New Zealand took five fast bowlers on last year's two winter tours to England and Bangladesh, in Tim Southee, Trent Boult and Neil Wagner, Doug Bracewell and himself. Bracewell won't be picked, while Gillespie's 42 wickets were the most by any bowler in this summer's Plunket Shield.

"I don't feel there's any more I could've done so, to be honest, if I'm not involved in this tour I'll be pretty peeved off," Gillespie said.

He feels he can't be far away, having been placed on standby by the selectors for New Zealand's test against India at the Basin Reserve in February.

That Gillespie took 42 wickets was a feat. He injured his ankle in the first game of the season and hobbled on thereafter. He'd wear a moon boot between games, then push through the pain barrier when it came time to bowl.

"It was all worth it to get through the season and win something along the way," he said.

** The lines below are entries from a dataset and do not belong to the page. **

/-- CELL_ADMIT: the cell is admitted, its credits become returnable and a packet under way can go on; otherwise it waits
(R352, R356, R368). -/
def cellAdmit (num : Nat) (s : State) : State :=
  match findPkt s num with
  | none => s
  | some p =>
    if !live s || p.cells ≤ p.admitted || !cellHere p || behind s p then s
    else if !cellPasses s p then
      if p.waited then s
      else modPot (fun t => { t with admitWaits := t.admitWaits + 1 }) (modPkt num (fun q => { q with waited := true }) s)
    else
      let s := whenDo (!p.cached) (wroteWord 0 (regionOf (packetOwner p))) (replicate p s)
      let s := modPkt num (fun q => { q with admitted := q.admitted + 1, waited := false }) s
      let s := match p.ingress with
        | some l => if (findPkt s num).isSome then freeCredits l p.pool (nextFlits p) s else s
        | none => s
      if p.admitted = 0 then enqueued num s else s

def execCellAdmit (packet : Nat) (s : State) : Host.Outcome State Fault Refusal := .next (cellAdmit packet s)

/-! ### EGRESS_PACKET_START -/

/-- The round that a packet belongs to, if it is open here, and the chunk it carries (R189). -/
def roundOfPkt (s : State) (p : QPkt) : Option (Nat × Nat × Nat) :=
  match p.kind with
  | .emitted t r c => some (t, r, c)
  | .copy _ => none
  | .pip _ =>
    let ws := wordsOf 8 p.pkt.payload
    let h := roundHdr (wd ws 0) (wd ws 1)
    match findRound s h.table h.round with
    | some (tb, r) => if 1 < pipType ws || r.done then none else some (h.table, h.round, if pipType ws = 0 then chunkOf tb r h.offset else 0)
    | none => none
  | _ =>
    if openRoundPkt s p.pkt then
      let h := roundHdr (payW p.pkt.payload 0) (payW p.pkt.payload 1)
      match findRound s h.table h.round with
      | some (tb, r) => some (h.table, h.round, if pPtype p.pkt ≤ 2 then chunkOf tb r h.offset else 0)
      | none => none
    else none

/-- A leg of which nothing has gone is counted for its port as it is dropped (Table 15-10). -/
def failLeg (num : Nat) (l : PLeg) (s : State) : State :=
  cutLeg num l.link (if onWire l then s else egressDrop l.link s)

/-- A word of a packet fails: the packet is dropped or ended on every leg, its copies with it, and the round it belongs
to fails (R189, R190, R345, R402). -/
def failPacket (num : Nat) (s : State) : State :=
  match findPkt s num with
  | none => s
  | some p =>
    let legs := p.legs.filter fun l => !l.done
    let of := roundOfPkt s p
    let s := forAll legs (failLeg num) (forAll (copiesOf s num) cutLegs s)
    match of with
    | none => s
    | some (t, r, c) =>
      failRound t r stWord 0 false c none (modRound t r (fun x => { x with dropped := x.dropped + legs.length }) s)

/-- The memory that a packet lies in: the Pot, or HBM for the multicast cache (R285, R332). -/
def packetTier (p : QPkt) : Nat := if p.cached then 1 else 0

/-- A packet under way on a link whose next cell's read comes to be told: the oldest that has started (R345; DESIGN CHOICE,
log 94). -/
def underWay (s : State) (link : Nat) : Option QPkt :=
  ((s.pot.egress.getD link {}).active.head?).bind fun a => findPkt s a.2
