-- ==== Sys2Proof/Machine/PawnMode.lean ====
section
/-! DEFINITION. Pawn mode (15, 18): entering it for any cause (R505, R556 to R559), PAWN_EXIT (R563, R564),
PAWN_ROUND_TIMEOUT (R558) and the minimal responder's PAWN_REQUEST (R506). -/

namespace Sys2Proof.Machine
open Sys2Proof

/-! ### Entry -/

/-- The mailbox of a command that executes and that command: the lowest mailbox that has one. -/
def executing (s : State) : Option (Nat × Nat) :=
  ((List.range 64).find? fun m => (getMbox s m).exec.isSome).map fun m =>
    (m, cmdOf (((getMbox s m).exec.map (·.msg)).getD []))

/-- The mailboxes at Pawn entry: every session ends, every request goes without a response, every bulk buffer is freed
(R505); nothing waits to answer any more. -/
def hushMailboxes (s : State) : State :=
  let s := freeStaging { s with mbox := s.mbox.map fun _ => {}, opening := [] }
  let s := modRoute (fun r => { r with fences := r.fences.map fun f => { f with mailbox := none } }) s
  { s with links := s.links.map fun k => { k with loop := { k.loop with mailbox := none } } }

/-- Checkpoints and restores in flight are abandoned here, and storage operations stop (Table 18-3). -/
def abandonCheckpoints (s : State) : State :=
  let stop := fun (k : Keeper) =>
    let n := k.ckptReq.length + b2n k.ckpt.isSome
    { k with ckptReq := [], ckpt := none, restore := none, dbl := { k.dbl with abandoned := k.dbl.abandoned + n } }
  let drop := fun (d : Double) =>
    let n := d.ckptReq.length + b2n (d.out.any fun o => o.stage < 6)
    { d with
      ckptReq := [], out := d.out.map fun o => if o.stage < 6 then { o with stage := 7 } else o
      abandoned := d.abandoned + n }
  { s with
    store := { s.store with ops := [] }
    tables := s.tables.map fun tb => { tb with keeper := tb.keeper.map stop }
    doubles := s.doubles.map drop }

/-- Every KEEPER round that has not committed fails with ABORTED (R559). -/
def failKeeperRounds (s : State) : State :=
  forAll s.tables (fun tb s =>
    forAll (tb.rounds.filter fun r => r.spec.keeper && !r.done && !r.committed)
      (fun r => failRound tb.id r.spec.round stAborted tb.member true 0 none) s) s

/-- The GT64 enters Pawn mode (R556); in Pawn mode already, only the watchdog changes CAUSE. -/
def enterPawn (cause : Nat) (s : State) : State :=
  if !live s then s
  else if s.pawn.cause ≠ 0 then
    if cause = 1 then modPawn (fun p => { p with cause := 1 }) s else s
  else
    let last := executing s
    let s := modPawn (fun p => { p with
      cause := cause, routeEpoch := s.route.cur, tEnter := now s, pktsForwarded := 0, roundsOpen := openRounds s
      roundsFailed := 0, lastCmd := (last.map (·.2)).getD 0, lastMailbox := (last.map (·.1)).getD 0, lastValid := last.isSome }) s
    drain (failKeeperRounds (abandonCheckpoints (hushMailboxes (setCause 1 s))))

/-! ### Exit -/

/-- The condition of a Pawn cause is absent (R563, Table 20-4, R23). -/
def pawnAbsent (cause : Nat) (tj : Int) (rates : List Nat) : Bool :=
  if cause = 2 then tj < 100 else cause = 3 && rates.length = 48 && rates.all fun r => 1854 ≤ r

/-- A double that lost a record goes to REBUILDING (R564). -/
def rebuildLost (d : Double) : Double := if d.lost then { failLog d with lost := false } else d

/-- Step 9 of start-up from its beginning: the mailbox transport opens and every enabled link trains from VL1
(Table 20-3). -/
def beginLinks (s : State) : State :=
  let s := modBoot (fun b => { b with transport := true, tMailbox := now s }) s
  forAll (allLinks s) trainFromStart s

/-- The step of start-up that ran when Pawn mode was entered starts again (R616): of those, step 9 has effects of its own. -/
def stepAgain (s : State) : State :=
  if s.boot.step = 9 && !s.boot.stopped then beginLinks (forAll (allLinks s) takeDown s) else s

/-- What leaving Pawn mode does at the moment it is left (R559, R616): the record kept, the rates back, the doubles rebuilt,
the turns that waited looked at again. -/
def pawnLeave (s : State) : State :=
  let s := modPawn (fun p => { p with
    cause := 0, routeEpoch := 0, tEnter := 0, pktsForwarded := 0, roundsOpen := 0, roundsFailed := 0, lastCmd := 0
    lastMailbox := 0, lastValid := false, exits := p.exits + 1, lastCause := p.cause, tLastExit := now s }) s
  let s := modPower (fun p => { p with rateFloor := false }) { s with doubles := s.doubles.map rebuildLost }
  stepAgain (forAll s.tables (fun tb => checkTurn tb.id) s)

/-- Pawn mode with CAUSE 2 or 3 ends: its condition has been absent for 1 s (R563). -/
def pawnExit (tj : Int) (rates : List Nat) (s : State) : State :=
  if !live s || !pawnAbsent s.pawn.cause tj rates then s else pawnLeave (advanceTo (s.pawn.tEnter + 1000000000) s)

def execPawnExit (tj : Int) (rates : List Nat) (s : State) : Host.Outcome State Fault Refusal := .next (pawnExit tj rates s)

/-! ### Rounds in Pawn mode -/

/-- A round is still open at T_ENTER plus ABSENCE_LIMIT plus d × 1 ms (R558). -/
def pawnRoundEnds (t rid : Nat) (s : State) : State :=
  if !live s || s.pawn.cause = 0 then s else
  match findRound s t rid with
  | none => s
  | some (tb, r) =>
    if r.done then s else
    drain (failRound t rid stAborted tb.member true 0 none (advanceTo (s.pawn.tEnter + absenceNs tb) s))

def execPawnRoundTimeout (table round : Nat) (s : State) : Host.Outcome State Fault Refusal :=
  .next (pawnRoundEnds table round s)

/-! ### The minimal responder (R506) -/

/-- What the minimal responder answers to a message: BAD_LENGTH under step 1 of R484, the two objects it reads, PAWN. -/
def pawnAnswer (msg : List Byte) (s : State) : Answer :=
  let num := fld (argW msg 0) 63 48
  if msg.length < 16 || msg.length % 8 ≠ 0 then { status := gLength }
  else if cmdOf msg = 0x10 && msg.length = 32 && num = 0x0F03 then { data := bytesOf (pawnWords s) }
  else if cmdOf msg = 0x10 && msg.length = 32 && num = 0x0F01 then { data := bytesOf (infoWords s) }
  else { status := gPawn, detail := s.pawn.cause }

/-- A mailbox datagram arrives in Pawn mode: a request is answered, every copy of it; a bulk datagram is dropped. -/
def pawnRequest (src : Source) (d : List Byte) (s : State) : State :=
  if !live s || s.pawn.cause = 0 || !hostUp s src.port then s
  else
    let s := frameIn src.port s
    let h := mboxHdrOf d
    if !hasIp s src.port then dropFrame src.port s
    else if mboxOk 3 d then s
    else if !mboxOk 0 d then dropFrame src.port s
    else
      let msg := d.drop 16
      let r : Request := { src := src, session := h.session, seq := h.seq, msg := msg }
      sendOn src.port (.datagram src 47710 (responseBytes h.mailbox r (pawnAnswer msg s))) s

def execPawnRequest (src : Source) (datagram : List Byte) (s : State) : Host.Outcome State Fault Refusal :=
  .next (pawnRequest src datagram s)

end Sys2Proof.Machine
end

It had been 10 years since Wellington had won a domestic trophy, with Gillespie, James Franklin, Jeetan Patel and Luke Woodcock the survivors from back then who just about crushed Luke Ronchi to death after he broke that title drought in Saturday's 50-over final.

"Luke [Ronchi] said that, even if the final had been his first game for the team, he would've known who'd been around for that whole 10 years just from the way guys hugged him at the end. He said there were four of us that felt a lot different, like it just meant that much more to us."

The Plunket Shield had been the one Gillespie wanted to win. For him, it's in first-class cricket that you prove your real worth.

If he can get another four-day title in the coming seasons, and surpass Chatfield, then he'll have a good reply to the people who once said he was too brittle in mind and body to be a good Firebird.

His team-mates tell him he'll need at least two summers to get to 404, but he fancies doing it sooner.

"The last two seasons I've taken 40-odd wickets and they've just been mediocre seasons so, for me, 70 wickets is one good season. Then I put it back on them and say ‘if you guys could catch I would've already got there'," he said.

The other running gag is how Gillespie might celebrate the milestone, assuming his body holds up long enough.

"I've joked that when I get the 404th wicket for Wellington, I'm just going to take my cap [from the umpire] and walk off."

Never to play again? We'll have to wait and see.